I loved Girl Waits with Gun. I adored Lady Cop Makes Trouble. But I only enjoyed Miss Kopp's Midnight Confessions. And I think the main reason is that it was not told in the first person by Constance Kopp! Instead, it was third-person. And it delved into the point of view of not just Constance, but also Fleurette Kopp and a variety of other characters. And those characters were central to the story, but they weren't wonderful like Constance. I'm happy to see that the next book in the series, Miss Kopp Just Won't Quit, looks to be back solidly in first person. I hope to read it soon.

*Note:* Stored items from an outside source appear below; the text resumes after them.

/-! ### WEPULSE (VF1, VR1) -/

/-- VF1: the data pins are inputs after power-up. -/
theorem test_wepulse_bus_direction :
    (perform (.drive .we false) ready).fcode = 3 ∧ (perform (.drive .we false) ready).out .we = .low ∧
      (perform (.drive .we false) ready).finfo = some ⟨none, 8, some .we, none⟩ := by decide +kernel

/-- VR1, event 68: the address and the byte are captured. -/
theorem test_wepulse_capture : (perform (.drive .we false) writing).pendingWrite = some (0x010, 0x5A) := by
  decide +kernel

/-! ### READ (VR2, VF8) -/

/-- VF8: `READ 0x800` faults at its `Cmd` event, index 8. -/
theorem test_read_out_of_range :
    ∃ t, exec (.read 0x800) ready = .next t ∧ t.fcode = 2 ∧
      t.finfo = some ⟨some 0x50000800, 8, none, some 0x800⟩ ∧ t.trace.length = 9 := ⟨_, rfl, rfl, rfl, rfl⟩

/-- VR2: the last sample shifts the D0 bit of 0xA5 into `acc = 0x52`. -/
theorem test_read_last_sample :
    (perform (.sampleInto 0) { reading with mem := [(5, 0xA5)], acc := defined 0x52#8 }).acc = defined 0xA5#8 := by
  decide +kernel

/-! ### WRITE (VR1, VF9) -/

/-- VF9: `WRITE 0x800, 0x01` faults at its `Cmd` event. -/
theorem test_write_out_of_range :
    ∃ t, exec (.write 0x800 0x01) ready = .next t ∧ t.fcode = 2 ∧
      t.finfo = some ⟨some 0x60010800, 8, none, some 0x800⟩ ∧ t.pending = [] := ⟨_, rfl, rfl, rfl, rfl⟩

/-- VR1, event 71: the settle wait commits the byte. -/
theorem test_write_commit :
    (perform (.delayMs 1) settling).mem = [(0x010, 0x5A)] ∧ (perform (.delayMs 1) settling).pendingWrite = none := by
  decide +kernel

/-! ### Acceptance of an illegal word (VF10) -/

theorem test_illegal_command :
    ∃ t, step { ready with hostCmds := [0x70000000] } = .next t ∧ t.fcode = 1 ∧
      t.finfo = some ⟨some 0x70000000, 8, none, none⟩ ∧ t.trace.length = 9 := ⟨_, rfl, rfl, rfl, rfl⟩

/-! ### Witnesses: a state and operands that meet each statement's hypotheses -/

theorem ready_cmdReady : ready.cmdReady = true := by decide +kernel

theorem ready_controlPinsOut : ready.ControlPinsOut :=
  ⟨by decide +kernel, by decide +kernel, by decide +kernel, by decide +kernel⟩

theorem test_witness_idle : ready.Idle :=
  ⟨ready_cmdReady, ready_controlPinsOut, by decide +kernel, by decide +kernel, by decide +kernel, by decide +kernel⟩

theorem test_witness_idle_unconstrained : (readyWith .unconstrained).Idle :=
  ⟨by decide +kernel, ⟨by decide +kernel, by decide +kernel, by decide +kernel, by decide +kernel⟩, by decide +kernel,
    by decide +kernel, by decide +kernel, by decide +kernel⟩

/-- EncodeOfDecodeIsTheWord. -/
theorem test_witness_EncodeOfDecode : ∃ i, decode 0x60A50005 = .cmd i := ⟨_, test_decode_write⟩

/-- AtMostOneRowMatches. -/
theorem test_witness_AtMostOneRow :
    ⟨.write, 0x60000000, 0xFF008000⟩ ∈ opcodeMap ∧
      (⟨.write, 0x60000000, 0xFF008000⟩ : OpRow).matchesWord 0x60A50005 = true := by decide

/-- CellCommandsInRangeAreAccepted, ReadReturnsTheCell, WriteStoresTheByte: the last cell. -/
theorem test_witness_cell_in_range :
    ready.cmdReady = true ∧ (0x7FF : Addr).toNat < ready.cfg.params.eepromSize ∧
      ready.cfg.params.responder = .reference ∧ ready.mem.wf :=
  ⟨ready_cmdReady, by decide +kernel, by decide +kernel, List.Pairwise.nil⟩

/-- CellCommandsOutOfRangeFault: one past the last cell. -/
theorem test_witness_cell_out_of_range :
    ready.cmdReady = true ∧ ready.cfg.params.eepromSize ≤ (0x800 : Addr).toNat := ⟨ready_cmdReady, by decide +kernel⟩

/-- IllegalWordFaults. -/
theorem test_witness_IllegalWord :
    ({ ready with hostCmds := [0x70000000] } : State).cmdReady = true ∧
      decode 0x70000000 = .illegal .unassignedOpcode := ⟨by decide +kernel, by decide⟩

/-- NothingIsAcceptedUnlessReady: before INIT, and in a faulted state. -/
theorem test_witness_not_ready : State.reset.cmdReady = false ∧ faulty.cmdReady = false := ⟨rfl, by decide +kernel⟩

/-- AcceptanceFrame, StepKeepsTraceConfigurationAndInitDone: a command accepted; PinEventCounts: a faulting one and an
illegal word. -/
theorem test_witness_accepted :
    (∃ t, exec .busin ready = .next t) ∧ (∃ t, exec (.read 0x800) ready = .next t ∧ t.faulted = true) ∧
      ∃ t, issueIllegal 0 ready = .next t :=
  ⟨⟨_, rfl⟩, ⟨_, rfl, rfl⟩, ⟨_, rfl⟩⟩

/-- StepRunsTheDecodedCommand, and a step with `initDone` set (StepKeepsTraceConfigurationAndInitDone). -/
theorem test_witness_StepRuns :
    ({ ready with hostCmds := [0x20000000] } : State).faulted = false ∧
      ({ ready with hostCmds := [0x20000000] } : State).pending = [] ∧ decode 0x20000000 = .cmd .busin ∧
      ready.initDone = true ∧ ∃ t, step { ready with hostCmds := [0x20000000] } = .next t :=
  ⟨by decide +kernel, by decide +kernel, by decide, by decide +kernel, ⟨_, rfl⟩⟩

/-- CoreStepPerformsTheHead: the first step of INIT, and with nothing pending the acceptance of a word. -/
theorem test_witness_CoreStep :
    (State.reset.faulted = false ∧ State.reset.pending = .drive .we true :: initSeq.tail) ∧
      ({ ready with hostCmds := [0x20000000] } : State).pending = [] ∧
      ∃ t, step { ready with hostCmds := [0x20000000] } = .next t := ⟨⟨rfl, rfl⟩, rfl, _, rfl⟩

/-- R211's codes 3 and 4, by the vectors VF1 and a sample with M = 1. -/
theorem test_fault_codes :
    (ready.raise ⟨.busDirection, some .we, none⟩).fcode = 3 ∧
      (perform (.sampleInto 0) { reading with q := defined 0x8005#16 }).fcode = 4 := by decide +kernel

/-- FaultedStateHasNoStep, FirstFaultIsRecordedAndKept. -/
theorem test_witness_faulted : faulty.faulted = true ∧ ready.faulted = false := ⟨by decide +kernel, by decide +kernel⟩

/-- EndedIffNoStep, both ways: ready with nothing to do, and with a word to accept. -/
theorem test_witness_ended :
    ready.Ended = true ∧ ({ ready with hostCmds := [0x20000000] } : State).Ended = false :=
  ⟨by decide +kernel, by decide +kernel⟩

/-- A SETADDR accepted right after INIT: `sr` and `q` are undefined; with `lv` on SLATCH. -/
def addressing (lv : Level) : State :=
  { ready.setOut .slatch lv with pending := setAddressSeq 0x7FFF false }

/-- SetAddressSeqReplacesEveryStage, RisingEdgesCarryTheWordInOrder, DirectionMaskIsTheInverseOfRw: SLATCH low, high
and undefined. -/
theorem test_witness_SerializerReady (lv : Level) :
    (addressing lv).SerializerReady ∧ (addressing lv).pending = setAddressSeq 0x7FFF false ++ [] ∧
      (addressing lv).sr = undefined 16 :=
  ⟨⟨by cases lv <;> decide +kernel, by cases lv <;> decide +kernel, by cases lv <;> decide +kernel,
    by cases lv <;> decide +kernel, by cases lv <;> decide +kernel, by cases lv <;> decide +kernel,
    by cases lv <;> decide +kernel⟩, by cases lv <;> decide +kernel, by cases lv <;> decide +kernel⟩

/-- LatchChangesOnlyAtEventFifty: SLATCH defined. -/
theorem test_witness_slatch_defined :
    (addressing .low).out .slatch ≠ .undef ∧ (addressing .high).out .slatch ≠ .undef := by decide +kernel

/-- LatchChangesOnlyAtEventFifty and RisingEdgesCarryTheWordInOrder: the numbers at their ends. -/
theorem test_witness_event_numbers : (49 ≤ 51 ∧ 50 ≤ 51 ∧ 51 ≤ 51) ∧ (1 ≤ 1 ∧ 1 ≤ 16 ∧ 16 ≤ 16) := by decide

theorem writing_controlPinsOut : writing.ControlPinsOut :=
  ⟨by decide +kernel, by decide +kernel, by decide +kernel, by decide +kernel⟩

/-- WepulseCommitsTheDrivenByte. -/
theorem test_witness_Wepulse :
    writing.Idle ∧ writing.mem.wf ∧ (∀ i, writing.mode (.d i) = .output) ∧ writing.q = defined 0x8010#16 ∧
      (∀ i : Fin 8, writing.out (.d i) = levelOf ((0x5A : Byte).getLsbD i.val)) ∧ dirMask 0x8010 = true ∧
      (addrLines 0x8010).toNat < writing.cfg.params.eepromSize :=
  ⟨⟨by decide +kernel, writing_controlPinsOut, by decide +kernel, by decide +kernel, by decide +kernel,
    by decide +kernel⟩, List.Pairwise.nil, by decide +kernel, rfl, by decide +kernel, by decide, by decide +kernel⟩

/-- WepulseFaultsAtItsFirstEvent and CaptureChecksInOrder: each check of R78 stops some state between commands. -/
theorem test_witness_capture_errors :
    captureCheck ready = .error ⟨.busDirection, some .we, none⟩ ∧
      captureCheck { writing with q := undefined 16 } = .error ⟨.undefinedLevel, some .we, none⟩ ∧
      captureCheck (writing.setOut (.d 7) .undef) = .error ⟨.undefinedLevel, some .we, none⟩ ∧
      captureCheck { writing with q := defined 0x0010#16 } = .error ⟨.directionMask, some .we, none⟩ ∧
      captureCheck { writing with q := defined 0x8800#16 } = .error ⟨.addressOutOfRange, none, some 0x800⟩ ∧
      captureCheck { writing with pendingWrite := some (0, 0) } = .error ⟨.undefinedLevel, some .we, none⟩ ∧
      captureCheck { writing with q := defined 0x87FF#16 } = .ok (0x7FF, 0x5A) := by decide +kernel

/-- CaptureChecksInOrder, its first clause: a falling edge of WE. -/
theorem test_witness_falling_edge : writing.weLvl = true ∧ pulsing.weLvl = false := by decide +kernel

/-- ReadUnderUnconstrainedResponderReturnsTheDraws. -/
theorem test_witness_unconstrained :
    (readyWith .unconstrained).Idle ∧ (readyWith .unconstrained).cfg.params.responder = .unconstrained ∧
      (0 : Addr).toNat < (readyWith .unconstrained).cfg.params.eepromSize :=
  ⟨test_witness_idle_unconstrained, by decide +kernel, by decide +kernel⟩

/-- SampleChecksInOrder, FaultingSampleTracesUndefined: each check of R77 stops some state, and one state passes. -/
theorem test_witness_sample_errors :
    sampleCheck 3 writing = .error ⟨.busDirection, some (.d 3), none⟩ ∧
      sampleCheck 3 (reading.setOut .we .low) = .error ⟨.directionMask, some (.d 3), none⟩ ∧
      sampleCheck 3 ready = .error ⟨.undefinedLevel, some (.d 3), none⟩ ∧
      sampleCheck 3 { reading with q := defined 0x8005#16 } = .error ⟨.directionMask, some (.d 3), none⟩ ∧
      sampleCheck 3 { reading with q := defined 0x0800#16 } = .error ⟨.addressOutOfRange, none, some 0x800⟩ ∧
      sampleCheck 3 { reading with pendingWrite := some (0, 0) } = .error ⟨.undefinedLevel, some (.d 3), none⟩ ∧
      sampleCheck 3 { reading with q := defined 0x07FF#16 } = .ok 0x7FF := by decide +kernel

/-- PinLevels: WE driven high, driven low and not driven; a pin of each mode. -/
theorem test_witness_PinLevels :
    ready.lvl .we = .high ∧ pulsing.lvl .we = .low ∧ State.reset.lvl .we = .undef ∧
      ready.mode .sclk = .output ∧ ready.mode (.d 0) = .input :=
  ⟨by decide +kernel, by decide +kernel, rfl, by decide +kernel, by decide +kernel⟩

/-- ShiftChainReactions, OutputLatchReactions: each pair of levels. -/
theorem test_witness_edges :
    (ready.setOut .sclk .high).lvl .sclk = .high ∧ ready.lvl .sclk = .low ∧ (ready.setOut .sclk .undef).lvl .sclk = .undef ∧
      (ready.setOut .slatch .high).lvl .slatch = .high ∧ ready.lvl .slatch = .low ∧
      (ready.setOut .slatch .undef).lvl .slatch = .undef := by decide +kernel

/-- DataPinEventsWhileWeIsLowFault. -/
theorem test_witness_we_low : pulsing.faulted = false ∧ pulsing.weLvl = false := by decide +kernel

/-- LatchChangeWhileWeIsLowFaults: the chain differs from the latch; SLATCH turned to an input. -/
theorem test_witness_latch_while_low :
    ((perform (.mode .slatch .input) pulsing).q ≠ pulsing.q ∧ (perform (.mode .slatch .input) pulsing).fcode = 5) ∧
    (perform (.drive .slatch true) { pulsing with sr := defined 0#16 }).q ≠ pulsing.q ∧
      (perform (.drive .slatch true) { pulsing with sr := defined 0#16 }).fcode = 5 := by decide +kernel

/-- SettleDelayCommitsThePendingWrite: committed, none pending, WE low. -/
theorem test_witness_settle :
    (settling.pendingWrite = some (0x010, 0x5A) ∧ settling.weLvl = true) ∧ ready.pendingWrite = none ∧
      pulsing.weLvl = false := by decide +kernel

/-- OnlyAccToRdataWritesTheResult. -/
theorem test_witness_other_microop : MicroOp.accClear ≠ .accToRdata := by decide

/-- ReadAfterWrite. -/
theorem test_witness_memory : Memory.wf [(3, 7), (9, 1)] ∧ (4 : Nat) ≠ 3 := by decide

theorem settling_step : ∃ t, step settling = .next t ∧ t.mem = [(0x010, 0x5A)] := ⟨_, rfl, by decide +kernel⟩

/-- ArrayChangesOnlyAtTheCommit. -/
theorem test_witness_ArrayChanges : ∃ t, step settling = .next t ∧ t.mem ≠ settling.mem := by
  obtain ⟨t, h, hm⟩ := settling_step
  exact ⟨t, h, by rw [hm]; decide +kernel⟩

/-- LatchChangesOnlyAtSlatchEvents. -/
theorem test_witness_LatchChanges :
    ∃ t, step { writing with sr := defined 0#16, pending := [.drive .slatch true] } = .next t ∧
      t.q ≠ writing.q := ⟨_, rfl, by decide +kernel⟩

/-- StepKeepsTheArrayForm: a state whose next step commits. -/
theorem test_witness_MemInv : settling.MemInv ∧ ∃ t, step settling = .next t :=
  ⟨⟨List.Pairwise.nil, fun _ h => absurd h (List.not_mem_nil), fun a d h => by
    have e : settling.pendingWrite = some (0x010, 0x5A) := by decide +kernel
    rw [e] at h
    cases h
    decide +kernel⟩, ⟨_, rfl⟩⟩

theorem ready_runPhase : ready.RunPhase .high :=
  ⟨by decide +kernel, ready_controlPinsOut, by decide +kernel, by decide +kernel, by decide +kernel, by decide +kernel,
    by decide +kernel, by decide +kernel⟩

/-- ReadyLaunchIsIdle, and the runs of several commands (WriteThenReadReturnsTheByte,
SetaddrAndWepulseRewriteTheDrivenByte, ReadTwiceReturnsTheSameByte, DataPinsKeepTheWrittenByte): the ready state,
whatever the host presents, and the last cell. -/
theorem test_witness_LaunchInv_ready (ws : List CmdWord) :
    ({ ready with hostCmds := ws } : State).LaunchInv ∧ ({ ready with hostCmds := ws } : State).cmdReady = true ∧
      ({ ready with hostCmds := ws } : State).mem.wf ∧
      ({ ready with hostCmds := ws } : State).cfg.params.responder = .reference ∧
      (0x7FF : Addr).toNat < ({ ready with hostCmds := ws } : State).cfg.params.eepromSize ∧
      ({ ready with hostCmds := ws } : State).hostCmds = ws :=
  ⟨fun _ => .inr ⟨.high, ready_runPhase.done,
      ⟨ready_controlPinsOut.sdata, ready_controlPinsOut.sclk, ready_controlPinsOut.slatch, ready_controlPinsOut.we⟩,
      ready_runPhase.pulse, ready_runPhase.weLevel, ready_runPhase.write, ready_runPhase.fsm, ready_runPhase.sclk,
      ready_runPhase.slatch⟩, ready_cmdReady, List.Pairwise.nil, test_witness_cell_in_range.2.2.1,
    test_witness_cell_in_range.2.1, rfl⟩

/-- The launch at power-up, the first phase of INIT. -/
theorem test_witness_LaunchInv_init : (State.powerUp (cfgWith .reference)).InitPhase 0 :=
  ⟨by decide, rfl, rfl, rfl, rfl, rfl, rfl, rfl, rfl, fun h => absurd h (by decide), fun h => absurd h (by decide),
    fun h => absurd h (by decide)⟩

theorem test_witness_LaunchInv_low : pulsing.RunPhase .low :=
  ⟨by decide +kernel, ⟨by decide +kernel, by decide +kernel, by decide +kernel, by decide +kernel⟩, by decide +kernel,
    by decide +kernel, by decide +kernel, by decide +kernel, by decide +kernel, by decide +kernel⟩

theorem test_witness_LaunchInv_lowTimed : pulseTimed.RunPhase .lowTimed :=
  ⟨by decide +kernel, ⟨by decide +kernel, by decide +kernel, by decide +kernel, by decide +kernel⟩, by decide +kernel,
    by decide +kernel, by decide +kernel, by decide +kernel, by decide +kernel, by decide +kernel⟩

theorem test_witness_LaunchInv_settling : settling.RunPhase .settling :=
  ⟨by decide +kernel, ⟨by decide +kernel, by decide +kernel, by decide +kernel, by decide +kernel⟩, by decide +kernel,
    by decide +kernel, by decide +kernel, by decide +kernel, by decide +kernel, by decide +kernel⟩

Don't get me wrong -- Constance Kopp is still the sort of resourceful, level-headed, determined woman I have always striven to be. And she's finally a full-fledged deputy, with a badge and everything. I just wish she'd been more central to the story. Instead, we spent a lot of time with two women who got themselves arrested on charges of improper behavior, basically. One of them was innocent. One of them was not. The book spends a lot of time delving into why a young woman would want to strike out on her own, how limited her options for self-sufficiency were in the early 1900s, and how unfair it is that, even though it takes two to tango, the men involved are never called to account for immoral behavior. Not that I'm adverse to delving into such unfair truths about the past. But... I missed Constance.
Still, I flew through three hundred pages of this in just a few days, so it was not boring or something I'm sorry I read! I just wasn't enchanted by it. I did really love the historical notes at the end, where Amy Stewart detailed what was totally historical and what she'd fictionalized here and there. And I liked that World War I played a role in the distance.
Particularly Good Bits:
Mothers go about constantly wondering: How did this child of mine become a man -- or woman -- of the world? (p. 116)
Nothing -- not a tour with a theater troupe, and certainly not an offer of marriage -- stood a chance against Norma's formidable vocabulary of refusal (p. 151).
If This was a Movie, I Would Rate It: A very stern PG-13 for a lot of discussion of unmarried people behaving like married people. None of it is lascivious or meant to be titillating, but it's more information that even young teens might need to read about. Can we call it PG-16 instead? Anyway, no bad language and not really much violence to speak of at all. For mainstream fiction, it's astonishingly clean, just like the previous two books in the series.
This is my second book read and reviewed for the 2019 Mount TBR Reading Challenge.